Les différents types d’accouchements

Il y a plusieurs façons de mettre au monde un enfant. Outre l’accouchement par voie basse, il y a l’intervention chirurgicale ainsi que les délivrances alternatives. Faisons un tour d’horizon de ces méthodes d’accouchement.

Accouchement par voie basse

L’accouchement naturel ou par voie basse demande de la patience. Le travail s’enclenche naturellement quelques heures avant la délivrance proprement dite. Il faut endurer les contractions qui vont se faire de plus en plus pressantes. Même si la douleur est forte, la femme enceinte ne doit pousser que lorsque son col est à 10 de dilatation. Il ne faut pas également pousser que lorsque la sage-femme donne son feu vert. Si la femme pousse au mauvais moment, le risque de déchirure ou de blocage est bien réel. L’équipe de suivi explique toutes ces éventualités pendant la consultation prénatale. En tout cas, pour supporter la douleur du travail, essayez les conseils proposés par www.accouchement-naturel.com.. Parmi ces conseils pratiques, il y a la respiration. Si vraiment la femme enceinte a du mal à supporter la douleur, elle peut envisager la péridurale. Cette solution doit être sollicitée plusieurs jours avant la DPA. Les médecins doivent en effet vérifier que la future mère supporte l’anesthésie.
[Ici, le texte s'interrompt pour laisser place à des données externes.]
theorem execNvmeMiBasicRead_frame {m : Nat} {s0 : State} : ∀ s, 2100738 &&& m = 2100738 → Same m s0 s → SameT m s0 (execNvmeMiBasicRead s) := by
  intro s hM h
  refine SameT.run hM h fun h0 => ?_
  unfold execNvmeMiBasicRead
  repeat' (with_reducible first
    | assumption
    | exact Same.bits rfl
    | apply SameT.next
    | apply Same.ite
    | apply sbSay_frame)

theorem xteFault_frame {m : Nat} {s0 : State} : ∀ s x1 x2 x3 x4, 6577154 &&& m = 6577154 → Same m s0 s → Same m s0 (xteFault s x1 x2 x3 x4) := by
  intro s x1 x2 x3 x4 hM h
  refine Same.run hM h fun h0 => ?_
  unfold xteFault
  repeat' (with_reducible first
    | assumption
    | exact Same.bits rfl
    | (extract_lets +onlyGivenNames z; change State at z; apply Same.cutS h0 (x := z); unfold z; clear z; rotate_left; intro h; clear_value z; apply Same.letS h; clear h z; intro z h)
    | (extract_lets +onlyGivenNames z; clear_value z; apply Same.letAny z; clear z; intro z)
    | apply Same.ite
    | apply finc_frame
    | apply fon_frame
    | apply post_frame
    | apply xtePool_frame
    | apply xteReplace_frame
    | apply xteShow_frame
    | (refine Same.updKst ?_ rfl; assumption))

theorem xteAgain_frame {m : Nat} {s0 : State} : ∀ s x1 x2 x3 x4 x5 x6, 7863298 &&& m = 7863298 → Same m s0 s → Same m s0 (xteAgain s x1 x2 x3 x4 x5 x6) := by
  intro s x1 x2 x3 x4 x5 x6 hM h
  refine Same.run hM h fun h0 => ?_
  unfold xteAgain
  repeat' (with_reducible first
    | assumption
    | exact Same.bits rfl
    | (extract_lets +onlyGivenNames z; change State at z; apply Same.cutS h0 (x := z); unfold z; clear z; rotate_left; intro h; clear_value z; apply Same.letS h; clear h z; intro z h)
    | (extract_lets +onlyGivenNames z; change _ × State at z; apply Same.cut2 h0 (x := z); unfold z; clear z; rotate_left; intro h; clear_value z; apply Same.let2 (x := z) h; clear h z; intro z h)
    | (extract_lets +onlyGivenNames z; clear_value z; apply Same.letAny z; clear z; intro z)
    | apply Same.ite
    | apply xteFault_frame
    | apply chooseXte_frame
    | apply finc_frame
    | apply ctxUpd_frame
    | apply fon_frame
    | apply ctxFail_frame
    | apply ctxSquash_frame)

theorem apstTimer_frame {m : Nat} {s0 : State} : ∀ s x1, 2100258 &&& m = 2100258 → Same m s0 s → Same m s0 (apstTimer s x1) := by
  intro s x1 hM h
  refine Same.run hM h fun h0 => ?_
  unfold apstTimer
  repeat' (with_reducible first
    | assumption
    | exact Same.bits rfl
    | (extract_lets +onlyGivenNames z; change State at z; apply Same.cutS h0 (x := z); unfold z; clear z; rotate_left; intro h; clear_value z; apply Same.letS h; clear h z; intro z h)
    | (extract_lets +onlyGivenNames z; clear_value z; apply Same.letAny z; clear z; intro z)
    | apply Same.ite
    | apply reach_frame
    | apply psRefresh_frame
    | apply portUpd_frame
    | split)

theorem execApstIdleTimer_frame {m : Nat} {s0 : State} : ∀ x0 s, 2100258 &&& m = 2100258 → Same m s0 s → SameT m s0 (execApstIdleTimer x0 s) := by
  intro x0 s hM h
  refine SameT.run hM h fun h0 => ?_
  unfold execApstIdleTimer
  repeat' (with_reducible first
    | assumption
    | exact Same.bits rfl
    | apply SameT.next
    | apply apstTimer_frame)

theorem dlPut_frame {m : Nat} {s0 : State} : ∀ s x1 x2, 67108864 &&& m = 67108864 → Same m s0 s → Same m s0 (dlPut s x1 x2) := by
  intro s x1 x2 hM h
  refine Same.run hM h fun h0 => ?_
  unfold dlPut
  repeat' (with_reducible first
    | (extract_lets +onlyGivenNames z; clear_value z; apply Same.letAny z; clear z; intro z)
    | (refine Same.updBot ?_ rfl; assumption))

theorem lockSet_frame {m : Nat} {s0 : State} : ∀ s x1 x2, 33554432 &&& m = 33554432 → Same m s0 s → Same m s0 (lockSet s x1 x2) := by
  intro s x1 x2 hM h
  refine Same.run hM h fun h0 => ?_
  unfold lockSet
  repeat' (with_reducible first
    | (extract_lets +onlyGivenNames z; clear_value z; apply Same.letAny z; clear z; intro z)
    | (refine Same.updCls ?_ rfl; assumption))

theorem slotLock_frame {m : Nat} {s0 : State} : ∀ s x1 x2, 33554432 &&& m = 33554432 → Same m s0 s → Same m s0 (slotLock s x1 x2) := by
  intro s x1 x2 hM h
  refine Same.run hM h fun h0 => ?_
  unfold slotLock
  repeat' (with_reducible first
    | assumption
    | intro _
    | exact Same.bits rfl
    | apply lockSet_frame
    | apply Same.foldl)

theorem bcrPut_frame {m : Nat} {s0 : State} : ∀ s x1, 67108866 &&& m = 67108866 → Same m s0 s → Same m s0 (bcrPut s x1) := by
  intro s x1 hM h
  refine Same.run hM h fun h0 => ?_
  unfold bcrPut
  repeat' (with_reducible first
    | assumption
    | exact Same.bits rfl
    | (extract_lets +onlyGivenNames z; change State at z; apply Same.cutS h0 (x := z); unfold z; clear z; rotate_left; intro h; clear_value z; apply Same.letS h; clear h z; intro z h)
    | (extract_lets +onlyGivenNames z; clear_value z; apply Same.letAny z; clear z; intro z)
    | apply fset_frame
    | (refine Same.updBot ?_ rfl; assumption))

theorem sectorsErase_frame {m : Nat} {s0 : State} : ∀ s x1 x2, 33554432 &&& m = 33554432 → Same m s0 s → Same m s0 (sectorsErase s x1 x2) := by
  intro s x1 x2 hM h
  refine Same.run hM h fun h0 => ?_
  unfold sectorsErase
  repeat' (with_reducible first
    | (extract_lets +onlyGivenNames z; change _ → _ at z; apply Same.cutF z; subst z)
    | (extract_lets +onlyGivenNames z; change State at z; apply Same.cutS h0 (x := z); unfold z; clear z; rotate_left; intro h; clear_value z; apply Same.letS h; clear h z; intro z h)
    | (extract_lets +onlyGivenNames z; clear_value z; apply Same.letAny z; clear z; intro z)
    | (refine Same.updCls ?_ rfl; assumption))

theorem slotPrepare_frame {m : Nat} {s0 : State} : ∀ s x1 x2, 100663298 &&& m = 100663298 → Same m s0 s → Same m s0 (slotPrepare s x1 x2) := by
  intro s x1 x2 hM h
  refine Same.run hM h fun h0 => ?_
  unfold slotPrepare
  repeat' (with_reducible first
    | assumption
    | exact Same.bits rfl
    | (extract_lets +onlyGivenNames z; change State at z; apply Same.cutS h0 (x := z); unfold z; clear z; rotate_left; intro h; clear_value z; apply Same.letS h; clear h z; intro z h)
    | (extract_lets +onlyGivenNames z; clear_value z; apply Same.letAny z; clear z; intro z)
    | apply slotLock_frame
    | apply bcrPut_frame
    | apply sectorsErase_frame
    | (refine Same.updBot ?_ rfl; assumption))

theorem fwDownload_frame {m : Nat} {s0 : State} : ∀ x0 x1 s, 100663298 &&& m = 100663298 → Same m s0 s → Same2 m s0 (fwDownload x0 x1 s) := by
  intro x0 x1 s hM h
  refine Same2.run hM h fun h0 => ?_
  unfold fwDownload
  repeat' (with_reducible first
    | assumption
    | exact Same.bits rfl
    | apply Same2.ite
    | apply dlPut_frame
    | apply slotPrepare_frame
    | apply Same2.mk')

theorem gatherClose_frame {m : Nat} {s0 : State} : ∀ s, 524290 &&& m = 524290 → Same m s0 s → Same m s0 (gatherClose s) := by
  intro s hM h
  refine Same.run hM h fun h0 => ?_
  unfold gatherClose
  repeat' (with_reducible first
    | assumption
    | exact Same.bits rfl
    | (extract_lets +onlyGivenNames z; change State at z; apply Same.cutS h0 (x := z); unfold z; clear z; rotate_left; intro h; clear_value z; apply Same.letS h; clear h z; intro z h)
    | (extract_lets +onlyGivenNames z; clear_value z; apply Same.letAny z; clear z; intro z)
    | apply Same.ite
    | apply foff_frame
    | apply fset_frame
    | (refine Same.updDmc ?_ rfl; assumption))

theorem execGatherClose_frame {m : Nat} {s0 : State} : ∀ x0 s, 2622482 &&& m = 2622482 → Same m s0 s → SameT m s0 (execGatherClose x0 s) := by
  intro x0 s hM h
  refine SameT.run hM h fun h0 => ?_
  unfold execGatherClose
  repeat' (with_reducible first
    | assumption
    | intro _
    | exact Same.bits rfl
    | apply SameT.next
    | apply gated_frame
    | apply gatherClose_frame)

theorem execDescZqCal_frame {m : Nat} {s0 : State} : ∀ x0 s, 146275922 &&& m = 146275922 → Same m s0 s → SameT m s0 (execDescZqCal x0 s) := by
  intro x0 s hM h
  refine SameT.run hM h fun h0 => ?_
  unfold execDescZqCal
  repeat' (with_reducible first
    | assumption
    | exact Same.bits rfl
    | apply SameT.next
    | apply takeOp_frame)

theorem yieldOverrun_frame {m : Nat} {s0 : State} : ∀ s x1 x2 x3, 146275954 &&& m = 146275954 → Same m s0 s → Same m s0 (yieldOverrun s x1 x2 x3) := by
  intro s x1 x2 x3 hM h
  refine Same.run hM h fun h0 => ?_
  unfold yieldOverrun
  repeat' (with_reducible first
    | assumption
    | exact Same.bits rfl
    | (extract_lets +onlyGivenNames z; change State at z; apply Same.cutS h0 (x := z); unfold z; clear z; rotate_left; intro h; clear_value z; apply Same.letS h; clear h z; intro z h)
    | (extract_lets +onlyGivenNames z; change _ × _ × State at z; apply Same.cut22 h0 (x := z); unfold z; clear z; rotate_left; intro h; clear_value z; apply Same.let22 (x := z) h; clear h z; intro z h)
    | (extract_lets +onlyGivenNames z; change _ × State at z; apply Same.cut2 h0 (x := z); unfold z; clear z; rotate_left; intro h; clear_value z; apply Same.let2 (x := z) h; clear h z; intro z h)
    | (extract_lets +onlyGivenNames z; clear_value z; apply Same.letAny z; clear z; intro z)
    | apply Same.ite
    | apply reach_frame
    | apply chsVio_frame
    | split
    | dsimp -zeta only)

theorem execYieldOverrun_frame {m : Nat} {s0 : State} : ∀ x0 x1 x2 s, 146275954 &&& m = 146275954 → Same m s0 s → SameT m s0 (execYieldOverrun x0 x1 x2 s) := by
  intro x0 x1 x2 s hM h
  refine SameT.run hM h fun h0 => ?_
  unfold execYieldOverrun
  repeat' (with_reducible first
    | assumption
    | exact Same.bits rfl
    | apply SameT.next
    | apply yieldOverrun_frame)

theorem limitSet_frame {m : Nat} {s0 : State} : ∀ s, 32770 &&& m = 32770 → Same m s0 s → Same m s0 (limitSet s) := by
  intro s hM h
  refine Same.run hM h fun h0 => ?_
  unfold limitSet
  repeat' (with_reducible first
    | assumption
    | exact Same.bits rfl
    | (extract_lets +onlyGivenNames z; change State at z; apply Same.cutS h0 (x := z); unfold z; clear z; rotate_left; intro h; clear_value z; apply Same.letS h; clear h z; intro z h)
    | (extract_lets +onlyGivenNames z; clear_value z; apply Same.letAny z; clear z; intro z)
    | apply Same.ite
    | apply fset_frame
    | apply urgency_frame
    | apply fon_frame)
La césarienne programmée ou improvisée

Réservée aux cas difficiles, la césarienne est aujourd’hui accessible à toutes les femmes souhaitant un accouchement sans douleur. Cette intervention chirurgicale consiste à extraire bébé du ventre de sa mère en faisant une ouverture en bas de l’abdomen. Cette opération requiert différentes conditions. Il est par exemple fortement déconseillé de pratiquer deux césariennes en moins de 5 ans. Avant de préconiser la césarienne, le gynéco-obstétricien devrait décider en fonction de plusieurs paramètres. Si l’enfant est trop gros pour passer dans le bassin de la mère, le bistouri devient inévitable. Les grossesses à risque se soldent souvent par une césarienne. C’est le cas des mamans hypertendues ou présentant d’antécédents médicaux sérieux. L’hospitalisation commence 24 h avant l’intervention. La patiente porte une sonde urinaire et reste sous perfusion. L’anesthésie peut avoir des conséquences inattendues. Puis, les femmes ayant été opérées au niveau du ventre ont tendance à cumuler de la graisse à cet endroit.

Délivrance sous hypnose, dans l’eau ou avec l’acupuncture

Pour accoucher par voie basse, les femmes enceintes peuvent opter pour une délivrance naturelle ou physiologique dans l’eau. Cette méthode millénaire a été pratiquée par de nombreux peuples primitifs. Elle est disponible en France. Oui, certaines maternités la proposent. Concrètement, la femme enceinte arrivée à la fin de sa grossesse se tient dans une baignoire spécialement dédiée à la délivrance. Tiède, le précieux liquide donne de la souplesse aux muscles du périnée. Le temps du « travail » est nettement plus court. Ce type d’accouchement sans douleur demande tout de même une équipe compétente, expérimentée ainsi que du matériel adéquat. Il faut notamment une échographie Doppler spéciale. Beaucoup moins complexe, mais tout aussi efficace, l’hypnose aide à moins ressentir les affres d’une mise au monde. La méthode s’apparente à une naissance physiologique normale, sauf que la future mère se trouve dans un tout autre état d’esprit. Elle a programmé son mental à ne plus prêter attention à la douleur. L’acupuncture permet aussi d’arriver à un résultat similaire, à un accouchement naturel sans douleur.